*** Available data ***

-- ==== Sys2Proof/Laws/Operands.lean ====
section
/-! SUPPORT. Laws of the operand operations: what putting a result into the leg leaves as it was, field by field. -/

namespace Sys2Proof.Machine

/-! ## Ctx.setS -/

@[simp] theorem Ctx.setS_s (c : Ctx) (r : SReg) (v : Word) : (c.setS r v).s = c.s := rfl
@[simp] theorem Ctx.setS_w (c : Ctx) (r : SReg) (v : Word) : (c.setS r v).w = c.w := rfl
@[simp] theorem Ctx.setS_k (c : Ctx) (r : SReg) (v : Word) : (c.setS r v).k = c.k := rfl
@[simp] theorem Ctx.setS_path (c : Ctx) (r : SReg) (v : Word) : (c.setS r v).path = c.path := rfl
@[simp] theorem Ctx.setS_pc (c : Ctx) (r : SReg) (v : Word) : (c.setS r v).pc = c.pc := rfl
@[simp] theorem Ctx.setS_leg_start (c : Ctx) (r : SReg) (v : Word) : (c.setS r v).leg.start = c.leg.start := rfl
@[simp] theorem Ctx.setS_leg_next (c : Ctx) (r : SReg) (v : Word) : (c.setS r v).leg.next = c.leg.next := rfl
@[simp] theorem Ctx.setS_leg_count (c : Ctx) (r : SReg) (v : Word) : (c.setS r v).leg.count = c.leg.count := rfl
@[simp] theorem Ctx.setS_leg_memCount (c : Ctx) (r : SReg) (v : Word) : (c.setS r v).leg.memCount = c.leg.memCount := rfl
@[simp] theorem Ctx.setS_leg_e0 (c : Ctx) (r : SReg) (v : Word) : (c.setS r v).leg.e0 = c.leg.e0 := rfl
@[simp] theorem Ctx.setS_leg_snap (c : Ctx) (r : SReg) (v : Word) : (c.setS r v).leg.snap = c.leg.snap := rfl
@[simp] theorem Ctx.setS_leg_temps (c : Ctx) (r : SReg) (v : Word) : (c.setS r v).leg.temps = c.leg.temps := rfl
@[simp] theorem Ctx.setS_leg_aw (c : Ctx) (r : SReg) (v : Word) : (c.setS r v).leg.aw = c.leg.aw := rfl
@[simp] theorem Ctx.setS_leg_vw (c : Ctx) (r : SReg) (v : Word) : (c.setS r v).leg.vw = c.leg.vw := rfl
@[simp] theorem Ctx.setS_leg_resv (c : Ctx) (r : SReg) (v : Word) : (c.setS r v).leg.resv = c.leg.resv := rfl
@[simp] theorem Ctx.setS_leg_stores (c : Ctx) (r : SReg) (v : Word) : (c.setS r v).leg.stores = c.leg.stores := rfl
@[simp] theorem Ctx.setS_leg_csat (c : Ctx) (r : SReg) (v : Word) : (c.setS r v).leg.csat = c.leg.csat := rfl
@[simp] theorem Ctx.setS_leg_cftz (c : Ctx) (r : SReg) (v : Word) : (c.setS r v).leg.cftz = c.leg.cftz := rfl
@[simp] theorem Ctx.setS_leg_cnan (c : Ctx) (r : SReg) (v : Word) : (c.setS r v).leg.cnan = c.leg.cnan := rfl
@[simp] theorem Ctx.setS_leg_pwb (c : Ctx) (r : SReg) (v : Word) : (c.setS r v).leg.pwb = c.leg.pwb := rfl
@[simp] theorem Ctx.setS_leg_poisoned (c : Ctx) (r : SReg) (v : Word) : (c.setS r v).leg.poisoned = c.leg.poisoned := rfl
@[simp] theorem Ctx.setS_leg_poisonAddr (c : Ctx) (r : SReg) (v : Word) : (c.setS r v).leg.poisonAddr = c.leg.poisonAddr := rfl
@[simp] theorem Ctx.setS_leg_out (c : Ctx) (r : SReg) (v : Word) : (c.setS r v).leg.out = c.leg.out := rfl
@[simp] theorem Ctx.setS_leg_crossed (c : Ctx) (r : SReg) (v : Word) : (c.setS r v).leg.crossed = c.leg.crossed := rfl
@[simp] theorem Ctx.setS_leg_closing (c : Ctx) (r : SReg) (v : Word) : (c.setS r v).leg.closing = c.leg.closing := rfl
@[simp] theorem Ctx.setS_leg_closingAt (c : Ctx) (r : SReg) (v : Word) : (c.setS r v).leg.closingAt = c.leg.closingAt := rfl
@[simp] theorem Ctx.setS_leg_parked (c : Ctx) (r : SReg) (v : Word) : (c.setS r v).leg.parked = c.leg.parked := rfl
@[simp] theorem Ctx.setS_leg_sent (c : Ctx) (r : SReg) (v : Word) : (c.setS r v).leg.sent = c.leg.sent := rfl
@[simp] theorem Ctx.setS_leg_reply (c : Ctx) (r : SReg) (v : Word) : (c.setS r v).leg.reply = c.leg.reply := rfl
@[simp] theorem Ctx.setS_leg_failed (c : Ctx) (r : SReg) (v : Word) : (c.setS r v).leg.failed = c.leg.failed := rfl
@[simp] theorem Ctx.setS_leg_failBit (c : Ctx) (r : SReg) (v : Word) : (c.setS r v).leg.failBit = c.leg.failBit := rfl
@[simp] theorem Ctx.setS_leg_failDone (c : Ctx) (r : SReg) (v : Word) : (c.setS r v).leg.failDone = c.leg.failDone := rfl
@[simp] theorem Ctx.setS_leg_fences (c : Ctx) (r : SReg) (v : Word) : (c.setS r v).leg.fences = c.leg.fences := rfl
@[simp] theorem Ctx.setS_leg_cinvs (c : Ctx) (r : SReg) (v : Word) : (c.setS r v).leg.cinvs = c.leg.cinvs := rfl
@[simp] theorem Ctx.setS_leg_cwait (c : Ctx) (r : SReg) (v : Word) : (c.setS r v).leg.cwait = c.leg.cwait := rfl
@[simp] theorem Ctx.setS_leg_cstage (c : Ctx) (r : SReg) (v : Word) : (c.setS r v).leg.cstage = c.leg.cstage := rfl
@[simp] theorem Ctx.setS_leg_loads (c : Ctx) (r : SReg) (v : Word) : (c.setS r v).leg.loads = c.leg.loads := rfl
@[simp] theorem Ctx.setS_leg_cls (c : Ctx) (r : SReg) (v : Word) : (c.setS r v).leg.cls = c.leg.cls := rfl
@[simp] theorem Ctx.setS_leg_passed (c : Ctx) (r : SReg) (v : Word) : (c.setS r v).leg.passed = c.leg.passed := rfl
@[simp] theorem Ctx.setS_leg_tprog (c : Ctx) (r : SReg) (v : Word) : (c.setS r v).leg.tprog = c.leg.tprog := rfl
@[simp] theorem Ctx.setS_leg_short (c : Ctx) (r : SReg) (v : Word) : (c.setS r v).leg.short = c.leg.short := rfl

***

Look through the entries above and quote exactly the lines from the line with "c.leg.stores := rfl" to the line with "c.leg.closing := rfl", counting both of those lines.

→ **Task response**:
@[simp] theorem Ctx.setS_leg_stores (c : Ctx) (r : SReg) (v : Word) : (c.setS r v).leg.stores = c.leg.stores := rfl
@[simp] theorem Ctx.setS_leg_csat (c : Ctx) (r : SReg) (v : Word) : (c.setS r v).leg.csat = c.leg.csat := rfl
@[simp] theorem Ctx.setS_leg_cftz (c : Ctx) (r : SReg) (v : Word) : (c.setS r v).leg.cftz = c.leg.cftz := rfl
@[simp] theorem Ctx.setS_leg_cnan (c : Ctx) (r : SReg) (v : Word) : (c.setS r v).leg.cnan = c.leg.cnan := rfl
@[simp] theorem Ctx.setS_leg_pwb (c : Ctx) (r : SReg) (v : Word) : (c.setS r v).leg.pwb = c.leg.pwb := rfl
@[simp] theorem Ctx.setS_leg_poisoned (c : Ctx) (r : SReg) (v : Word) : (c.setS r v).leg.poisoned = c.leg.poisoned := rfl
@[simp] theorem Ctx.setS_leg_poisonAddr (c : Ctx) (r : SReg) (v : Word) : (c.setS r v).leg.poisonAddr = c.leg.poisonAddr := rfl
@[simp] theorem Ctx.setS_leg_out (c : Ctx) (r : SReg) (v : Word) : (c.setS r v).leg.out = c.leg.out := rfl
@[simp] theorem Ctx.setS_leg_crossed (c : Ctx) (r : SReg) (v : Word) : (c.setS r v).leg.crossed = c.leg.crossed := rfl
@[simp] theorem Ctx.setS_leg_closing (c : Ctx) (r : SReg) (v : Word) : (c.setS r v).leg.closing = c.leg.closing := rfl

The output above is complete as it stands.